# Advice



## Pongo (Feb 18, 2021)

Hi All, apologies if this isn't the correct place to post this... just after some advice...

We have had a new conservatory installed last year, and the builder has used a tile called eco-tile, which is a recycled rubber slate effect tile.

I noticed that a trim strip had come lose and fallen into the gutter.. so went up a ladder to have a look...

It seems there might be a problem, there is a lot of moisture under the last tile when I lifted it up to replace the trim. The moisture is actually underneath the membrane. I assumed the plywood should be dry and not wet like this?

I've also noticed that where this trim piece has fallen out there is no overhang from the bottom tile to the gutter... I'm no physics expert but I can't see how the water is supposed to jump the gap, so will just be running down and potentially inside the facia board. I also wonder if there is enough overlap on the tiles as the mounting holes are barely under the edge of the next tile up.

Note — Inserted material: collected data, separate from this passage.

/-! ### setGroup -/

@[simp] theorem State.setGroup_pending (li : Nat) (g : Group) : (s.setGroup li g).pending = s.pending := rfl
@[simp] theorem State.setGroup_station (li : Nat) (g : Group) : (s.setGroup li g).station = s.station := rfl
@[simp] theorem State.setGroup_ready (li : Nat) (g : Group) : (s.setGroup li g).ready = s.ready := rfl
@[simp] theorem State.setGroup_fault (li : Nat) (g : Group) : (s.setGroup li g).fault = s.fault := rfl
@[simp] theorem State.setGroup_bprstLow (li : Nat) (g : Group) : (s.setGroup li g).bprstLow = s.bprstLow := rfl
@[simp] theorem State.setGroup_reading (li : Nat) (g : Group) : (s.setGroup li g).reading = s.reading := rfl
@[simp] theorem State.setGroup_clock (li : Nat) (g : Group) : (s.setGroup li g).clock = s.clock := rfl
@[simp] theorem State.setGroup_config (li : Nat) (g : Group) : (s.setGroup li g).config = s.config := rfl
@[simp] theorem State.setGroup_trimmed (li : Nat) (g : Group) : (s.setGroup li g).trimmed = s.trimmed := rfl
@[simp] theorem State.setGroup_listenDeadline (li : Nat) (g : Group) : (s.setGroup li g).listenDeadline = s.listenDeadline := rfl
@[simp] theorem State.setGroup_announceDeadline (li : Nat) (g : Group) : (s.setGroup li g).announceDeadline = s.announceDeadline := rfl
@[simp] theorem State.setGroup_reachDeadline (li : Nat) (g : Group) : (s.setGroup li g).reachDeadline = s.reachDeadline := rfl
@[simp] theorem State.setGroup_roster (li : Nat) (g : Group) : (s.setGroup li g).roster = s.roster := rfl
@[simp] theorem State.setGroup_counters (li : Nat) (g : Group) : (s.setGroup li g).counters = s.counters := rfl
@[simp] theorem State.setGroup_groups (li : Nat) (g : Group) : (s.setGroup li g).groups = Tab.put s.groups li g := rfl
@[simp] theorem State.setGroup_suspects (li : Nat) (g : Group) : (s.setGroup li g).suspects = s.suspects := rfl
@[simp] theorem State.setGroup_slots (li : Nat) (g : Group) : (s.setGroup li g).slots = s.slots := rfl
@[simp] theorem State.setGroup_routes (li : Nat) (g : Group) : (s.setGroup li g).routes = s.routes := rfl
@[simp] theorem State.setGroup_views (li : Nat) (g : Group) : (s.setGroup li g).views = s.views := rfl
@[simp] theorem State.setGroup_calls (li : Nat) (g : Group) : (s.setGroup li g).calls = s.calls := rfl
@[simp] theorem State.setGroup_serial (li : Nat) (g : Group) : (s.setGroup li g).serial = s.serial := rfl
@[simp] theorem State.setGroup_rates (li : Nat) (g : Group) : (s.setGroup li g).rates = s.rates := rfl
@[simp] theorem State.setGroup_openBank (li : Nat) (g : Group) : (s.setGroup li g).openBank = s.openBank := rfl
@[simp] theorem State.setGroup_closedBank (li : Nat) (g : Group) : (s.setGroup li g).closedBank = s.closedBank := rfl
@[simp] theorem State.setGroup_closedHeld (li : Nat) (g : Group) : (s.setGroup li g).closedHeld = s.closedHeld := rfl
@[simp] theorem State.setGroup_tx (li : Nat) (g : Group) : (s.setGroup li g).tx = s.tx := rfl
@[simp] theorem State.setGroup_rx (li : Nat) (g : Group) : (s.setGroup li g).rx = s.rx := rfl
@[simp] theorem State.setGroup_draws (li : Nat) (g : Group) : (s.setGroup li g).draws = s.draws := rfl
@[simp] theorem State.setGroup_address (li : Nat) (g : Group) : (s.setGroup li g).address = s.address := rfl
@[simp] theorem State.setGroup_running (li : Nat) (g : Group) : (s.setGroup li g).running = s.running := rfl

I've asked the builder to come and inspect and he's adamant its all fine - we disagree.

I'm obviously not a roofer, but it doesn't seem right to me.. a quick google suggests that the tile should overhang the gutter by at least 25mm. Which this clearly isn't. And after reading about the capillary action of water in the edge.. it seems like too much water and too much travel to be just that, I fear there may be issues further up.

This build falls under permitted development in our area, so no building inspection needed. But is there an inspection service I can pay for to come and give me a written opinion as to how incorrectly this has been installed? As my builder is convinced there are no problems.

Any advice greatly appreciated. We're located in Leigh on sea, Essex.


----------



## roofermann (Jul 7, 2012)

Any of the packaging left? Should have the exposure guidelines on it. Can't find that particular product with google, but most manufacturers will have an installation guide pdf on line. IMO, your concerns are valid, but I've never done anything with that product.


----------